Supplied material:

---------------

-- ==== Sys2Proof/Machine/Csr.lean ====
section
/-! DEFINITION. Machine/Csr.lean: what a CSR reads and what a write to it does, by number (06 R231 to R233, R242, R248,
R251 to R253, R608; 07 R272, R274, R278, R282, R283; 02 R62 to R69; 03 R92, R93, R125; 04 R161, R162; 05 R193, R194;
08 R318, R319; 09 R361, R362). -/

namespace Sys2Proof.Machine

/-! ### Gloss table image (06 R244, R251) -/

/-- The header of entry e as it reads: its LOCKED bit is the copy of GL_LOCK (06 R244). -/
def ExecRegs.header (x : ExecRegs) (e : Nat) : U64 := setBit (vget x.glTab (17 * e) 0) 5 (bit x.glLock e)

/-- A word of the gloss table by its place in the image. -/
def ExecRegs.glWord (x : ExecRegs) (i : Nat) : U64 := if i % 17 = 0 then x.header (i / 17) else vget x.glTab i 0

/-- The place GL_SEL selects. -/
def ExecRegs.glPlace (x : ExecRegs) : Nat := 17 * fld x.glSel 0 5 + (if bit x.glSel 9 then 0 else fld x.glSel 5 4 + 1)

/-- GL_HASH (06 R251). -/
def ExecRegs.glHash (x : ExecRegs) : U64 := crc64 (wordBytes ((List.range 544).map x.glWord))

/-! ### Reading -/

/-- TU_LIVE.COUNT. -/
def TileRegs.liveCount (t : TileRegs) : Nat := popN 4 t.inuse.toNat
/-- TU_LIVE (02 R64). -/
def TileRegs.live (t : TileRegs) : U64 :=
  n64 (t.inuse.toNat + t.fused.toNat <<< 4 + t.weeded.toNat <<< 8 + t.suspect.toNat <<< 12 + t.liveCount <<< 16)

/-- VLMAX of a VTYPE word (05 R166, R194). -/
def vlmaxOf (vtype : U64) : Nat := 2048 / 2 ^ (3 + fld vtype 0 2) * 2 ^ fld vtype 2 2

/-- The counter set NCH_SEL selects (04 R162). -/
def NumRegs.sel (n : NumRegs) : Counts :=
  let i := fld n.chSel 0 6
  if bit n.chSel 6 then (if i < 16 then vget n.fmts i Counts.zero else Counts.zero) else vget n.chans i Counts.zero

/-- TSPEC_STAT (08 R319). -/
def Core.tspecStat (k : Core) : U64 :=
  let us := ((List.range 4).filter (fun t => (k.task t).st != .free)).foldl (fun a t => a + 2 ^ t) 0
  let ps := ((List.range 4).filter (fun t => (k.task t).st == .ended)).foldl (fun a t => a + 2 ^ t) 0
  n64 (us + ps <<< 4 + k.mm.aborted.toNat <<< 8 + k.mm.reason.toNat <<< 12 + b01 k.openTask.isSome <<< 15 + (k.openTask.getD 0) <<< 16)

/-- A stream engine's CSR by its offset within the engine's block (09 R361). -/
def StreamEng.csr9 (e : StreamEng) (i : Nat) : Option U64 :=
  match i with
  | 0 => some (n64 (b01 e.prot))
  | 1 => some e.stat
  | 2 => some e.list
  | 3 => some e.hrec
  | 4 => some e.hpos
  | 5 => some e.hoff
  | 6 => some e.haddr
  | _ => none

/-- CSRs 0x000 to 0x0FF (06 R231, 07 R282). -/
def ringCsr (k : Core) (c : CoreId) (n : Nat) : Option U64 :=
  if n = 0x000 then some (stWord k.bank k.rr.cur.toNat)
  else if n = 0x001 then some (n64 k.rr.busy.toNat)
  else if n = 0x002 then some k.bank.ecause
  else if n = 0x003 then some k.bank.einfo
  else if n = 0x004 then some k.bank.elink
  else if n = 0x008 then some k.rr.gatebase
  else if 0x010 ≤ n ∧ n ≤ 0x012 then some (vget k.rr.xvec (n - 0x010) 0)
  else if 0x018 ≤ n ∧ n ≤ 0x01A then some (vget k.rr.ssp (n - 0x018) 0)
  else if 0x020 ≤ n ∧ n ≤ 0x022 then some (vget k.rr.sslim (n - 0x020) 0)
  else if n = 0x028 then some k.rr.xroute0
  else if n = 0x029 then some k.rr.xroute1
  else if n = 0x030 then some k.rr.xpend
  else if n = 0x031 then some k.rr.xtimer
  else if n = 0x032 then some 0
  else if n = 0x033 then some (n64 c.val)
  else if 0x040 ≤ n ∧ n ≤ 0x043 then some (vget k.rr.slim (n - 0x040) 0)
  else if 0x048 ≤ n ∧ n ≤ 0x04B then some (vget k.rr.sp (n - 0x048) 0)
  else none

/-- CSRs 0x100 to 0x17F (05 R193, R194). -/
def vecCsr (v : VecRegs) (n : Nat) : Option U64 :=
  match n with
  | 0x100 => some (n64 v.vl.toNat)
  | 0x101 => some v.vtype
  | 0x102 => some (n64 (vlmaxOf v.vtype))
  | 0x103 => some v.vresume
  | 0x104 => some v.vfaddr
  | _ => none

/-- CSRs 0x180 to 0x1FF (02 R62, 03 R92, R93, R125). -/
def tileCsr (t : TileRegs) (n : Nat) : Option U64 :=
  if n < 0x188 then some (vget t.t (n - 0x180) TileReg.reset).shape
  else if n < 0x190 then some (vget t.z (n - 0x188) ZTile.reset).shape
  else if n < 0x1A4 then
    (if (n - 0x190) % 5 = 0 then some (vget t.mcol ((n - 0x190) / 5) 0)
     else some (vget t.mrow (4 * ((n - 0x190) / 5) + (n - 0x190) % 5 - 1) 0))
  else if n = 0x1A8 then some t.tustat
  else if n = 0x1A9 then some t.tamax
  else if n = 0x1C0 then some t.live
  else if n = 0x1C1 then some t.mgctl
  else if n = 0x1C2 then some t.mgstat
  else if n = 0x1C3 then some t.mglog
  else if n = 0x1C4 then some t.mgpc
  else none

/-- CSRs 0x200 to 0x27F (04 R161, R162). -/
def numCsr (m : NumRegs) (n : Nat) : Option U64 :=
  match n with
  | 0x200 => some m.mode
  | 0x201 => some m.profS
  | 0x202 => some m.profG
  | 0x203 => some (n64 m.flags.toNat)
  | 0x204 => some m.fxctl
  | 0x205 => some m.nlast
  | 0x206 => some m.srStep
  | 0x207 => some m.srBase
  | 0x208 => some m.chSel
  | 0x209 => some (n64 m.sel.elems.toNat)
  | 0x20A => some (n64 m.sel.sat.toNat)
  | 0x20B => some (n64 m.sel.flush.toNat)
  | 0x20C => some (n64 m.sel.nan.toNat)
  | 0x20D => some (n64 m.sel.amax.toNat)
  | 0x20E => some 0
  | _ => none

/-- CSRs 0x280 to 0x2FF (09 R361, R362). -/
def strCsr (r : StreamRegs) (n : Nat) : Option U64 :=
  if n < 0x290 then (r.eng.get 0).csr9 (n - 0x280)
  else if n < 0x2A0 then (r.eng.get 1).csr9 (n - 0x290)
  else if n < 0x2A8 then some (vget r.sem (n - 0x2A0) 0)
  else if 0x2B0 ≤ n ∧ n < 0x2C0 then
    some (if n % 2 = 0 then vget r.holdBase ((n - 0x2B0) / 2) 0 else vget r.holdLim ((n - 0x2B0) / 2) 0)
  else none

/-- CSRs 0x300 to 0x37F (08 R318, R319). -/
def memCsr (k : Core) (n : Nat) : Option U64 :=
  match n with
  | 0x300 => some k.mm.root
  | 0x301 => some k.mm.xctl
  | 0x308 => some k.mm.pfctl
  | 0x310 => some k.tspecStat
  | 0x311 => some (n64 (k.sectors.length + k.readLines.length <<< 16))
  | _ => none

/-- CSRs 0x380 to 0x3FF (06 R242, R252, R253). -/
def execCsr (s : State) (c : CoreId) (n : Nat) : Option U64 :=
  let x := (s.core c).ex
  if 0x3F4 ≤ n ∧ n ≤ 0x3F7 then some (vget x.dbgBp (n - 0x3F4) 0)
  else match n with
  | 0x380 => some (n64 x.rcnt.toNat)
  | 0x381 => some x.rstat
  | 0x388 => some x.glSel
  | 0x389 => some (x.glWord x.glPlace)
  | 0x38A => some (n64 (x.glErr.toNat * 2))
  | 0x38B => some (n64 x.glLock.toNat)
  | 0x38C => some x.glHash
  | 0x38D => some x.glFault
  | 0x3F0 => some (n64 (s.clkOf c) - x.cycBase)
  | 0x3F1 => some x.instret
  | 0x3F2 => some (n64 (b01 x.nonrep))
  | 0x3F8 => some (n64 (b01 x.dbgStep))
  | _ => none

/-- What a CSR reads; none for a number that no chapter allocates, or that a hub core does not have (06 R232, R233, R608). -/
def csrRead (s : State) (c : CoreId) (n : Nat) : Option U64 :=
  let k := s.core c
  if n < 0x100 then ringCsr k c n
  else if n < 0x180 then vecCsr k.vec n
  else if n < 0x200 then (if isCompute c then tileCsr k.tile n else none)
  else if n < 0x280 then numCsr k.num n
  else if n < 0x300 then (if isCompute c then strCsr k.str n else none)
  else if n < 0x380 then memCsr k n
  else execCsr s c n

/-! ### Writing -/

/-- Whether ring r may write value v to CSR n (07 R282, 06 R231, R242, R252, R253; 02 R63; 03 R125; 04 R161; 05 R193;
08 R318; 09 R361). -/
def csrMayWrite (r n : Nat) (v : U64) : Bool :=
  if n = 0x000 ∨ n = 0x004 ∨ n = 0x030 then decide (r ≤ 2)
  else if n = 0x001 ∨ n = 0x002 ∨ n = 0x003 ∨ n = 0x033 ∨ n = 0x311 then false
  else if n = 0x008 ∨ n = 0x028 ∨ n = 0x029 then decide (r = 0)
  else if 0x010 ≤ n ∧ n ≤ 0x012 then decide (r ≤ n - 0x010)
  else if 0x018 ≤ n ∧ n ≤ 0x01A then decide (r ≤ n - 0x018)
  else if 0x020 ≤ n ∧ n ≤ 0x022 then decide (r ≤ n - 0x020)
  else if n = 0x031 ∨ n = 0x032 then decide (r ≤ 1)
  else if 0x040 ≤ n ∧ n ≤ 0x043 then decide (r = 0 ∨ r < n - 0x040)
  else if 0x048 ≤ n ∧ n ≤ 0x04B then decide (r = 0 ∨ r < n - 0x048)
  else if n = 0x103 ∨ n = 0x1C1 ∨ n = 0x201 ∨ n = 0x202 ∨ n = 0x206 ∨ n = 0x300 ∨ n = 0x301 ∨ n = 0x308 ∨ n = 0x380 ∨ n = 0x381 then
    decide (r ≤ 1)
  else if n = 0x1A8 ∨ n = 0x1C2 then decide (r ≤ 1 ∨ fld v 0 2 = 0)
  else if 0x280 ≤ n ∧ n < 0x300 then decide (r ≤ 1)
  else if 0x388 ≤ n ∧ n ≤ 0x38D then decide (r = 0)
  else if n = 0x3F2 ∨ (0x3F4 ≤ n ∧ n ≤ 0x3F8) then decide (r = 0)
  else true

/-- ELINK after software writes v from ring r (07 R272). -/
def elinkWrite (old v : U64) (r : Nat) : U64 :=
  if bit old 5 then setFld old 2 2 (max (max (fld old 2 2) (fld v 2 2)) r)
  else if bit v 5 then setFld (setFld (setBit old 5 true) 0 2 (fld v 0 2)) 2 2 (max (fld v 2 2) r)
  else old

/-- XROUTE after a write: a field written 3 stays, as does the fixed field at bit `fixed` (07 R265, R283). -/
def routeWrite (old v : U64) (fixed : Nat) : U64 :=
  (List.range 32).foldl (fun w i => if fld v (2 * i) 2 = 3 ∨ 2 * i = fixed then w else setFld w (2 * i) 2 (fld v (2 * i) 2)) old

/-- CSRs 0x000 to 0x0FF written (07 R282, R283). -/
def writeRingCsr (k : Core) (n : Nat) (v : U64) : Core :=
  if n = 0x000 then k.setBank (fun b => { b with gm := bit v 4 })
  else if n = 0x004 then k.setBank (fun b => { b with elink := elinkWrite b.elink v k.ring })
  else if n = 0x008 then { k with rr := { k.rr with gatebase := v &&& fmask 12 36 } }
  else if 0x010 ≤ n ∧ n ≤ 0x012 then { k with rr := { k.rr with xvec := vput k.rr.xvec (n - 0x010) (v &&& fmask 2 62) } }
  else if 0x018 ≤ n ∧ n ≤ 0x01A then { k with rr := { k.rr with ssp := vput k.rr.ssp (n - 0x018) (v &&& fmask 9 39) } }
  else if 0x020 ≤ n ∧ n ≤ 0x022 then { k with rr := { k.rr with sslim := vput k.rr.sslim (n - 0x020) (v &&& fmask 9 39) } }
  else if n = 0x028 then { k with rr := { k.rr with xroute0 := routeWrite k.rr.xroute0 v 48 } }
  else if n = 0x029 then { k with rr := { k.rr with xroute1 := routeWrite k.rr.xroute1 v 38 } }
  else if n = 0x030 then { k with rr := { k.rr with xpend := k.rr.xpend &&& ~~~(v &&& fmask 1 4) } }
  else if n = 0x031 then { k with rr := { k.rr with xtimer := v, xpend := setBit k.rr.xpend 0 false } }
  else if 0x040 ≤ n ∧ n ≤ 0x043 then { k with rr := { k.rr with slim := vput k.rr.slim (n - 0x040) v } }
  else if 0x048 ≤ n ∧ n ≤ 0x04B then { k with rr := { k.rr with sp := vput k.rr.sp (n - 0x048) v } }
  else k

/-- MG_CTL.T after a write (02 R65). -/
def mgctlWrite (v : U64) : U64 := setBit (setFld 0 0 5 (min 20 (max 10 (fld v 0 5)))) 8 (bit v 8)

/-- CSRs 0x180 to 0x1FF written (02 R63 to R69; 03 R92, R93, R125). -/
def writeTileCsr (t : TileRegs) (n : Nat) (v : U64) : TileRegs :=
  if 0x190 ≤ n ∧ n < 0x1A4 then
    (if (n - 0x190) % 5 = 0 then { t with mcol := vput t.mcol ((n - 0x190) / 5) v }
     else { t with mrow := vput t.mrow (4 * ((n - 0x190) / 5) + (n - 0x190) % 5 - 1) v })
  else if n = 0x1A8 then { t with tustat := t.tustat &&& ~~~(v &&& fmask 0 2) }
  else if n = 0x1C1 then { t with mgctl := mgctlWrite v }
  else if n = 0x1C2 then { t with mgstat := t.mgstat &&& ~~~(v &&& fmask 0 2) }
  else t

/-- FXCTL after a write (04 R162). -/
def fxctlWrite (old v : U64) : U64 :=
  let w := setBit old 0 (bit v 0)
  let w := if fld v 1 2 = 3 then w else setFld w 1 2 (fld v 1 2)
  if bit v 3 then setBit w 3 false else w

/-- NPROF_S or NPROF_G after a write (04 R162). -/
def nprofWrite (old v : U64) : U64 := if 0xA < fld v 0 4 then old else v &&& fmask 0 5

/-- Clear the amax of a channel (04 R159). -/
def NumRegs.amaxClr (m : NumRegs) (ch : Nat) : NumRegs :=
  { m with chans := vput m.chans ch { (vget m.chans ch Counts.zero) with amax := 0 } }

/-- CSRs 0x200 to 0x27F written (04 R162). -/
def writeNumCsr (m : NumRegs) (n : Nat) (v : U64) : NumRegs :=
  match n with
  | 0x200 => { m with mode := setFld m.mode 1 3 (fld v 1 3) }
  | 0x201 => { m with profS := nprofWrite m.profS v }
  | 0x202 => { m with profG := nprofWrite m.profG v }
  | 0x203 => { m with flags := m.flags &&& ~~~(BitVec.ofNat 5 v.toNat) }
  | 0x204 => { m with fxctl := fxctlWrite m.fxctl v }
  | 0x206 => { m with srStep := v }
  | 0x207 => { m with srBase := v }
  | 0x208 => { m with chSel := v &&& fmask 0 7 }
  | 0x20E => m.amaxClr (fld v 0 6)
  | _ => m

/-- A semaphore pair written: FILL, FREE and POISON set, OVF cleared by 1 (09 R362). -/
def pairWrite (old v : U64) : U64 := setBit (v &&& fmask 0 33) 33 (bit old 33 && !bit v 33)

/-- CSRs 0x280 to 0x2FF written (09 R362). -/
def writeStrCsr (r : StreamRegs) (n : Nat) (v : U64) : StreamRegs :=
  if n = 0x280 ∨ n = 0x290 then
    { r with eng := vput r.eng ((n - 0x280) / 16) { (vget r.eng ((n - 0x280) / 16) StreamEng.reset) with prot := bit v 0 } }
  else if 0x2A0 ≤ n ∧ n < 0x2A8 then { r with sem := vput r.sem (n - 0x2A0) (pairWrite (vget r.sem (n - 0x2A0) 0) v) }
  else if 0x2B0 ≤ n ∧ n < 0x2C0 then
    (if n % 2 = 0 then { r with holdBase := vput r.holdBase ((n - 0x2B0) / 2) (v &&& (fmask 0 5 ||| fmask 12 36)) }
     else { r with holdLim := vput r.holdLim ((n - 0x2B0) / 2) (v &&& fmask 12 36) })
  else r

/-- CSRs 0x300 to 0x37F written (08 R319). -/
def writeMemCsr (m : MemRegs) (n : Nat) (v : U64) : MemRegs :=
  match n with
  | 0x300 => { m with root := v &&& fmask 12 36 }
  | 0x301 => { m with xctl := v &&& (fmask 0 1 ||| fmask 16 16) }
  | 0x308 => { m with pfctl := v &&& fmask 0 3 }
  | 0x310 => { m with aborted := m.aborted &&& ~~~(BitVec.ofNat 4 (fld v 8 4)) }
  | _ => m

/-- GL_WORD written: the word is stored, its read-only bits 0, and the entry is no longer valid, unless it is locked (00 R9; 06 R244, R245,
R247, R248). -/
def glWordWrite (x : ExecRegs) (v : U64) : ExecRegs :=
  let e := fld x.glSel 0 5
  if bit x.glLock e then x
  else if bit x.glSel 9 then { x with glTab := vput x.glTab (17 * e) (v &&& fmask 0 4) }
  else { x with glTab := vput (vput x.glTab (17 * e) (setBit (vget x.glTab (17 * e) 0) 4 false)) (17 * e + fld x.glSel 5 4 + 1) (v &&& fmask 0 45) }

/-- The number of 4-bit register fields a micro-op's word has, 3 at most, with those its selectors may change (06 R245, R246). -/
def glFields (w : BitVec 32) : Nat × Bool :=
  match fld w 26 6 with
  | 0x00 => (3, false)
  | 0x01 => (2, true)
  | 0x02 => (3, false)
  | 0x03 => (2, true)
  | 0x04 => (3, false)
  | 0x05 => (if fld w 16 2 = 1 then 3 else 2, fld w 16 2 != 1)
  | 0x06 => (if fld w 16 2 = 1 then 3 else 2, fld w 16 2 != 1)
  | 0x07 => (if fld w 16 2 = 1 then 3 else 2, fld w 16 2 != 1)
  | 0x0F => (3, false)
  | 0x10 => (2, false)
  | 0x11 => (1, false)
  | 0x12 => (1, false)
  | 0x15 => (if fld w 15 2 = 1 then 2 else 1, fld w 15 2 != 1)
  | _ => (0, false)

/-- The j-th 4-bit register field of a word: its lowest bit (06 R245; formats of R205 and R220 to R225). -/
def glFieldLo (w : BitVec 32) (j : Nat) : Nat :=
  match fld w 26 6 with
  | 0x05 => if j = 2 then 9 else 22 - 4 * j
  | 0x06 => if j = 2 then 9 else 22 - 4 * j
  | 0x07 => if j = 2 then 9 else 22 - 4 * j
  | 0x10 => 19 - 4 * j
  | 0x11 => 16
  | 0x15 => if j = 1 then 8 else 17
  | _ => 22 - 4 * j

/-- Whether a micro-op stores to memory: major 0x06, STA or FST (06 R246). -/
def glStores (w : BitVec 32) : Bool :=
  fld w 26 6 == 0x06 || (fld w 26 6 == 0x07 && bit w 13) || (fld w 26 6 == 0x15 && bit w 12)

/-- A selector value that its field allows: 0 to 3, or 4 when the field's value is 0 to 7 (06 R245). -/
def glSelOk (w : BitVec 32) (n j sel : Nat) : Bool :=
  if sel = 0 then true
  else if n ≤ j then false
  else if sel ≤ 3 then true
  else sel == 4 && decide (fld w (glFieldLo w j) 4 ≤ 7)

end Sys2Proof.Machine
end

---------------

To do:
Tell me how many lines of the records include the word "mcol", replying with the number alone.

Solution to the problem:
2